Jewish World Review Nov. 25, 2003 / 30 Mar-Cheshvan, 5764
Free trade costs plenty
The trade talks held this week in Miami by 34 nations across the Americas broke up a day early, with only a faded "blueprint" for an eventual free-trade agreement. And for that, we can be thankful.
We should be worrying about the prospect of more jobs and more businesses being wiped out by cheap foreign labor, and we should be even more worried about those who blindly advocate free trade for its own sake. Well, actually, for the sake of a few dozen multinational corporations.
I'm neither free trader nor protectionist. And I admit to being extraordinarily parochial in my interest in this debate. My first and principal concern is that our politicians continue to advocate and negotiate trade agreements without understanding the impact on the lives of average Americans. And they negotiate these deals without enunciating a clear vision of how our quality of life in this country will be affected.
U.S. companies and multinational corporations operating in America are pushing hard for the Free Trade Area of the Americas, arguing that it will open up new markets for America's $10 trillion economy. But we've heard this specious logic before - about a decade and hundreds of thousands of jobs ago. The FTAA, which essentially expands NAFTA to a hemispheric tariff-free bloc, will only serve to further threaten our workers' livelihoods and worsen our spiraling trade imbalance.
Proponents of the 1994 free trade agreement declared that the pact would create 170,000 new U.S. jobs annually. Instead, at least 750,000 jobs were lost (through the end of 2002) as a direct result of NAFTA. The Economic Policy Institute also found that about four-fifths of those jobs were in the manufacturing sector. And when high-wage manufacturing jobs are replaced with service-sector jobs that pay at least 23 percent less, the downward pressure on the wages of Americans is accelerated.

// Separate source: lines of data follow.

/-- The data of a USB transfer (R652): STATUS, bytes moved, and what an IN endpoint sends. -/
def usbMove (s : State) (j : Nat) (d0 : Word) (len : Nat) (bytes : List Byte) : Whole (Nat × Nat × Option (List Byte)) :=
  if j % 2 = 1 && len = 0 then .done (4, 0, none) s
  else if len ≠ 0 && !(d0.toNat < 2 ^ 36 && usbPlace s d0.toNat ((len + 5) / 6)) then .done (1, 0, none) s
  else if j % 2 = 0 then
    (bridgeWords s d0.toNat ((len + 5) / 6)).andThen fun ws s =>
      .done (if ws.any fun w => w.2 ≠ 0 then (2, 0, none) else (0, len, some (unpackBytes (ws.map (·.1)) len))) s
  else
    let got := bytes.take len
    (winWrite s d0.toNat 0 got).andThen fun _ s => .done (if len < bytes.length then 5 else 0, got.length, none) s

/-- The descriptor at HEAD of an endpoint completes (R652): it fails, or its data move. -/
def usbWork (s : State) (j : Nat) (bytes : List Byte) (fails : Bool) : Whole Unit :=
  let ring := usbDesc s j
  let pass (s : State) : State := { s with io := { s.io with usbFail := s.io.usbFail.filter (· ≠ j) } }
  if !usbPlace s ring 4 then .done () (pass (usbPass s j 1 false))
  else (bridgeWords s ring 2).andThen fun d s =>
    let d0 := d.getD 0 (0, 0)
    let d1 := d.getD 1 (0, 0)
    if d0.2 ≠ 0 || d1.2 ≠ 0 then (usbFinish s j ring d1.1 2 0).andThen fun _ s => .done () (pass s)
    else if fails then (usbFinish s j ring d1.1 7 0).andThen fun _ s => .done () (pass s)
    else (usbMove s j d0.1 (fld d1.1 23 0) bytes).andThen fun r s =>
      (usbFinish s j ring d1.1 r.1 r.2.1).andThen fun _ s => match r.2.2 with
        | some l => .done () { s with io := { s.io with epSent := s.io.epSent ++ usbPackets s j d1.1 l } }
        | none => .done () s

/-- USB_DESCRIPTOR_COMPLETION (R652): `bytes` arrived on an OUT endpoint; `status` 7 says that the transfer failed. -/
def execUsbDescriptorCompletion (e : Fin 18) (bytes : List Byte) (status : BitVec 8) (s : State) :
    Host.Outcome State Fault Refusal :=
  let j := e.val
  let fails := s.io.usbFail.contains j
  if !(regB s (aUsb 0) 47 && unitRuns s 47 && usbPosted s j) && !fails then .next s
  else if (regB s (aUsbEp j 0) 44 || !usbLive s) && status ≠ 7 && !fails then .next s
  else .next (runJob s (jobUsb j) fun s => usbWork s j bytes (status = 7 || fails))

/-- A descriptor of an endpoint that is in progress fails with the link (R652), once its writes can be made. -/
def usbFailGo (s : State) (j : Nat) : State :=
  if s.io.usbFail.contains j && unitRuns s 47 then runJob s (jobUsb j) fun s => usbWork s j [] true else s

/-- A bus reset, a disconnect or CONNECT = 0 fails the descriptors in progress (R652). Whether the controller has begun the one
at HEAD the manual does not say: a free value for each endpoint. DESIGN CHOICE, log entry 180. -/
def usbFailAll (s : State) : State :=
  (upto 18).foldl (fun s j =>
    if usbPosted s j && !s.io.usbFail.contains j then
      let (w, s) := s.takeFree
      if bit w 0 then
        usbFailGo (dropJob { s with io := { s.io with usbFail := j :: s.io.usbFail } } (jobUsb j)) j
      else s
    else s) s

/-- SPEED changes (R651): LINKCHG is set, and where the port is no longer connected its transfers fail (R652). -/
def usbSpeed (s : State) (speed : Nat) : State :=
  if regF s (aUsb 1) 46 45 = speed then s
  else
    let s := regFld (regFld s (aUsb 1) 46 45 speed) (aUsb 1) 41 41 1
    if speed = 0 then usbFailAll s else s

/-- A write of USB_CTL (R651): a port that is disabled, or presents itself no more, is not connected. -/
def usbCtlWrite (s : State) (v : Word) : State :=
  let s := plainWrite s (aUsb 0) v
  usbLines (if bit v 47 && bit v 45 then s else usbSpeed s 0)

/-- USB_BUS_RESET (R651, R652). -/
def execUsbBusReset (s : State) : Host.Outcome State Fault Refusal :=
  if usbLive s then .next (usbLines (usbFailAll (regFld s (aUsb 1) 44 44 1))) else .next s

Free trade hasn't been entirely beneficial to our trading partners, either. NAFTA supporters predicted that Mexican workers would see increased wages, stemming the tide of Mexican migration. But Mexican manufacturing wages actually fell 21 percent from 1993 to 1999, and more than two-thirds of the Mexican population is currently living in poverty. NAFTA has in, fact stimulated illegal migration to the United States. Nearly five million Mexican illegal aliens currently reside here, and more than half of them have crossed our border over the last decade.

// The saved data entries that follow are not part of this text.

-- ==== Sys2Proof/Machine/Start.lean ====
section
/-! DEFINITION. Resets and start-up (chapters 19 and 21): the boot control record, the Aelnar check, the start-up
stages, the release of the clusters, core resets and the module's reset inputs. -/

namespace Sys2Proof.Machine

open Sys2Proof

/-! ## The boot control record (R686, R687) -/

/-- The copy in use: the valid one with the higher sequence number (R686). -/
def newestCopy (l : List (Option BootRec)) : Option (Nat × BootRec) :=
  match l.getD 0 none, l.getD 1 none with
  | none, none => none
  | some a, none => some (0, a)
  | none, some b => some (1, b)
  | some a, some b => if a.seq < b.seq then some (1, b) else some (0, a)

/-- An update of the record writes the other copy under the next sequence number (R686). -/
def writeBoot (s : State) (r : BootRec) : State :=
  let at_ := match newestCopy s.mdl.bootCopies with
    | some (i, _) => 1 - i
    | none => 0
  let r := { r with seq := (r.seq + 1) % 2 ^ 32 }
  { s with mdl := { s.mdl with boot := r, bootCopies := s.mdl.bootCopies.set at_ (some r) } }

/-- The record as the boot ROM finds it; with no valid copy it writes an all-zero record first (R686, R777). -/
def readBoot (s : State) : State :=
  match newestCopy s.mdl.bootCopies with
  | some (_, r) => { s with mdl := { s.mdl with boot := r } }
  | none => writeBoot { s with mdl := { s.mdl with bootCopies := [none, none] } } BootRec.reset

/-- Settings records in a format that no CONFIRM has kept are deleted (R687, R703). -/
def dropNewSettings (s : State) : State :=
  let keep (l : List Retired) := l.filter fun t => t.fmt = s.mdl.confirmedFmt
  { s with mdl := { s.mdl with settings := keep s.mdl.settings, oldSettings := keep s.mdl.oldSettings } }

/-- The trial counts at a reset (R687). A trial without a start left falls back. -/
def countTrials (s : State) : State :=
  let r := s.mdl.boot
  let fwEnd := r.fwTrial && r.fwTries = 0
  let stEnd := r.stTrial && r.stTries = 0
  let r := { r with
    fwTrial := r.fwTrial && !fwEnd, fwFallback := r.fwFallback || fwEnd, fwTries := r.fwTries - r.fwTrial.toNat
    stTrial := r.stTrial && !stEnd, stFallback := r.stFallback || stEnd, stTries := r.stTries - r.stTrial.toNat }
  let s := if fwEnd || stEnd then dropNewSettings s else s
  let s := writeBoot s r
  let s := { s with mdl := { s.mdl with bootStart := s.mdl.boot } }
  let s := if fwEnd then fallbackLog s 0 else s
  if stEnd then fallbackLog s 1 else s
where
  /-- A trial that fell back is logged as an update outcome (the example of chapter 19); its STATUS and VERSION are
  not stated. -/
  fallbackLog (s : State) (kind : Nat) : State :=
    let (a, s) := s.takeFree
    let (b, s) := s.takeFree
    logFault s 0x14 kind 0 a b

/-! ## The Aelnar image (R688) -/

/-- The failure code of an Aelnar slot (R688); 0 when it passes. -/
def aelnarCode (s : State) (nor : NorReads) (slot : Nat) : Nat :=
  let base := aelnarSlot slot
  let w (i : Nat) : Word := norWord s base i
  let bytes := (w 4).toNat
  let code := bytes / 6 - 42
  let load := (w 5).toNat
  let entry := (w 6).toNat / 2
  if nor.fails.contains slot then 0x0A
  else if w 0 ≠ 0x52414E4C4541 then 0x01
  else if !partOk (w 1) then 0x02
  else if !(fld (w 3) 31 16 = 1 && fld (w 3) 15 0 = 0 && w 8 = 0 && w 9 = 0 && bytes % 6 = 0 && 252 ≤ bytes &&
      bytes ≤ 0x1000000 && fld (w 2) 23 0 ≤ fld (w 2) 47 24 && load + code ≤ 0x40000 && load ≤ entry && entry < load + code)
  then 0x03
  else if !signatureGood (norWords s base (bytes / 6)) then 0x04
  else if fld (w 2) 47 24 < s.mdl.fwFloor then 0x05 else 0

/-- A boot failure is logged (R707): 0 Aelnar, 1 Structure Image, 2 OS loader; slot; code. -/
def bootFailure (s : State) (kind slot code : Nat) : State := logFault s 0x13 kind 0 (w48 slot) (w48 code)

The record U.S. trade deficit will likely worsen should the FTAA become reality. NAFTA transformed a relatively manageable trade deficit with our neighbors into a full-blown problem. While U.S. exports to Mexico and Canada have increased by 57 percent, imports have risen 96 percent. As a result, the U.S. trade deficit with those two countries has ballooned from $9 billion in 1993 to $87 billion last year. And it's only getting worse.
Thea Lee, chief international economist with the AFL-CIO, says these trends would be seriously exacerbated if NAFTA were expanded to the entire western hemisphere.
"If we open up our markets to goods from all over Latin America, and we don't put in place any kinds of protections for workers rights . we're likely to see these results on a larger scale," Lee says.
American farmers would suffer tremendously from the passage of the FTAA. Since NAFTA's implementation, about 33,000 small farmers have gone out of business - more than six times the pre-1994 rate. And this agreement would likely force Florida's 90,000 citrus growers to join those out-of-work farmers in the unemployment line. Without the 30-cents-per-gallon tariff on orange juice to compete against cheaper juice from Brazil, that state's $9 billion citrus economy - from the growers to the banks to the vendors - will be in serious jeopardy.
The creation of millions of jobs during the 1990s masked the true detriments of free trade. But now that we can clearly see the effects on our nation's workforce, economy and quality of life, it is irresponsible of the Bush administration to pursue trade agreements as if there are not exorbitant costs for so-called "free" trade.